This unusual story combines Hong Kong with Hollywood stardom and WWII-era spycraft. It came together after a conversation with Nancy Kwan, the legendary starlet of post-war films like the 1961 Flower Drum Song.
I’d known Nancy since I was a teenager in San Francisco in the 1990s. In 2024, she visited an AAPI History Month exhibition I’d arranged at the Bob Hope Patriotic Hall in Los Angeles.
The exhibit took us deep into her remarkable family and their contributions to Hong Kong in the last decades of the Qing dynasty.
The story starts with this famous photograph of a young Dr. Sun Yat-sen, with his contemporaries, Chan Siu-pak, Yau Lit, and Yeung Hok-ling, taken at a medical school in Hong Kong around 18881. Standing behind them is Nancy’s uncle, Kwan King-leung. A copy of this famous photograph is on the cover of a book, “The Beginning of the Colony of Hong Kong and the Kwan Family,” co-written by another of Nancy’s uncles, S. Kwan.
Colonial Hong Kong Sets the Stage.
Nancy’s father, Kwan Wing-hong, was a member of an affluent Chinese family. His family sent him to Cambridge University to study architecture. While there, he met and married a British fashion model, Marquita Scott. After graduating, he returned to Hong Kong with his new wife and moved into a large home in Kowloon. They had a son, Ka-keung, and a daughter, Ka-shen (better known by her English name, Nancy.)
By the time his daughter Nancy was born in May 1939, China had been at war with Japan for eight years. Most Chinese date the start of the war to the Mukden incident in Manchuria in 1931. As international affairs deteriorated, so did their marriage. By 1941, Marquita Scott divorced her husband and returned to England. After his first wife returned to England, Kwan Wing-hong married a Chinese woman named Nan.
The Chinese who lived in the territory of Hong Kong under European control were protected from the hardships of those wars. However, that was not to last.
The Japanese coveted Southeast Asia's natural resources. Before WWII, the Kwan family owned vast tin and rubber holdings in Malaya, which thrust family interests directly into the war.
Black Christmas & the Escape from Hong Kong.
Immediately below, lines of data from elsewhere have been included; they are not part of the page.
-- ==== Sys2Proof/Machine/Asm.lean ====
section
/-! DEFINITION. The textual syntax of commands (R91): one command a line, a mnemonic and its operands separated by commas, numbers decimal or hexadecimal. -/

namespace Sys2Proof.Machine.Asm

/-- The mnemonic of a command (R85). -/
def mnemonic : Instr → String
  | .nop => "NOP"
  | .histClear => "HIST_CLEAR"
  | .histSample _ _ => "HIST_SAMPLE"
  | .buildTree => "BUILD_TREE"
  | .lenClear => "LEN_CLEAR"
  | .lenWrite _ _ => "LEN_WRITE"
  | .buildCodes => "BUILD_CODES"
  | .encStart => "ENC_START"
  | .encSample _ _ => "ENC_SAMPLE"
  | .encFinish => "ENC_FINISH"
  | .decStart => "DEC_START"
  | .decByte _ => "DEC_BYTE"
  | .decEnd => "DEC_END"

/-- The operands of a command in the order of R91. -/
def operands : Instr → List Nat
  | .nop => []
  | .histClear => []
  | .histSample m v => [m.toNat, v.toNat]
  | .buildTree => []
  | .lenClear => []
  | .lenWrite sym l => [sym.toNat, l.toNat]
  | .buildCodes => []
  | .encStart => []
  | .encSample m v => [m.toNat, v.toNat]
  | .encFinish => []
  | .decStart => []
  | .decByte b => [b.toNat]
  | .decEnd => []

/-- A sample command from its operands (R91): an omitted mask bit is 1. Operands must fit their fields (R83). -/
def sampleCommand (mk : Bool → BitVec 25 → Instr) : List Nat → Option Instr
  | [v] => if v < 2 ^ 25 then some (mk true (BitVec.ofNat 25 v)) else none
  | [m, v] => if m < 2 ∧ v < 2 ^ 25 then some (mk (m == 1) (BitVec.ofNat 25 v)) else none
  | _ => none

/-- A command without operands. -/
def plainCommand (i : Instr) : List Nat → Option Instr
  | [] => some i
  | _ => none

/-- The length command from its operands. -/
def lengthCommand : List Nat → Option Instr
  | [sym, l] => if sym < 2 ^ 17 ∧ l < 2 ^ 7 then some (.lenWrite (BitVec.ofNat 17 sym) (BitVec.ofNat 7 l)) else none
  | _ => none

/-- The byte command from its operand. -/
def byteCommand : List Nat → Option Instr
  | [b] => if b < 2 ^ 8 then some (.decByte (BitVec.ofNat 8 b)) else none
  | _ => none

/-- The command of a mnemonic and its operands (R91). -/
def assemble (name : String) (ops : List Nat) : Option Instr :=
  if name = "NOP" then plainCommand .nop ops
  else if name = "HIST_CLEAR" then plainCommand .histClear ops
  else if name = "HIST_SAMPLE" then sampleCommand .histSample ops
  else if name = "BUILD_TREE" then plainCommand .buildTree ops
  else if name = "LEN_CLEAR" then plainCommand .lenClear ops
  else if name = "LEN_WRITE" then lengthCommand ops
  else if name = "BUILD_CODES" then plainCommand .buildCodes ops
  else if name = "ENC_START" then plainCommand .encStart ops
  else if name = "ENC_SAMPLE" then sampleCommand .encSample ops
  else if name = "ENC_FINISH" then plainCommand .encFinish ops
  else if name = "DEC_START" then plainCommand .decStart ops
  else if name = "DEC_BYTE" then byteCommand ops
  else if name = "DEC_END" then plainCommand .decEnd ops
  else none

/-- The value of a digit in a base, hexadecimal letters in either case (DESIGN CHOICE, unsafe: log 17). -/
def digitValue (base : Nat) (c : Char) : Option Nat :=
  let d := if '0' ≤ c ∧ c ≤ '9' then c.toNat - '0'.toNat
    else if 'a' ≤ c ∧ c ≤ 'f' then c.toNat - 'a'.toNat + 10
    else if 'A' ≤ c ∧ c ≤ 'F' then c.toNat - 'A'.toNat + 10
    else base
  if d < base then some d else none

/-- The number that digits in a base spell, continuing from `acc`. -/
def digitsValue (base : Nat) : Nat → List Char → Option Nat
  | acc, [] => some acc
  | acc, c :: rest =>
    match digitValue base c with
    | some d => digitsValue base (acc * base + d) rest
    | none => none

/-- A number of R91: decimal, or hexadecimal after `0x`. -/
def numberValue : List Char → Option Nat
  | [] => none
  | ['0', 'x'] => none
  | '0' :: 'x' :: c :: rest => digitsValue 16 0 (c :: rest)
  | c :: rest => digitsValue 10 0 (c :: rest)

/-- The words of a line: maximal runs of characters other than blanks and commas (DESIGN CHOICE, unsafe:
log 17). -/
def splitWords : List Char → List Char → List (List Char)
  | acc, [] => if acc.isEmpty then [] else [acc.reverse]
  | acc, c :: rest =>
    if c = ' ' ∨ c = ',' then (if acc.isEmpty then splitWords [] rest else acc.reverse :: splitWords [] rest)
    else splitWords (c :: acc) rest

/-- The command on a line of text (R91). -/
def parseLine (line : List Char) : Option Instr :=
  match splitWords [] line with
  | [] => none
  | name :: ops =>
    match ops.mapM numberValue with
    | some ns => assemble (String.ofList name) ns
    | none => none

end Sys2Proof.Machine.Asm
end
On 7 December 1941, Japan launched a surprise attack on US forces in Hawaii. Attacks soon followed against other Allied Pacific bases. The British had been complacent and underestimated the ability of the Imperial Japanese forces. The loss of two British battleships and the fall of Malaya and Singapore upended the British strategy in the Pacific. The battle of Hong Kong is considered one of the first campaigns of World War II. The Hong Kong garrison of British, Canadian, and Indian forces fell in 17 days, surrendering on 25 December 1941.
It’s a date known in Hong Kong as “Black Christmas.”
The British had no practical way to defend the city. In a 1962 interview. Kwan Wing-hong recalled how Hong Kong was “chaotic and disorganized.” He added:
“I knew all of this would change as soon as the Japanese occupation authorities arrived, so I decided that it was now or never if I was to escape with my family. I booked passage on a Japanese ship that was leaving for the Portuguese colony of Macao, about forty miles down the China coast.
On the morning the ship was to sail, we left our beautiful house on the hill in Kowloon. There was Nan and myself and our cook and the children’s nurse. We had the two children hidden in baskets, which the cook carried Chinese-style, on a pole across his shoulders. We had nothing with us but the clothes on our backs, so as not to arouse suspicion. I’ll never forget that day.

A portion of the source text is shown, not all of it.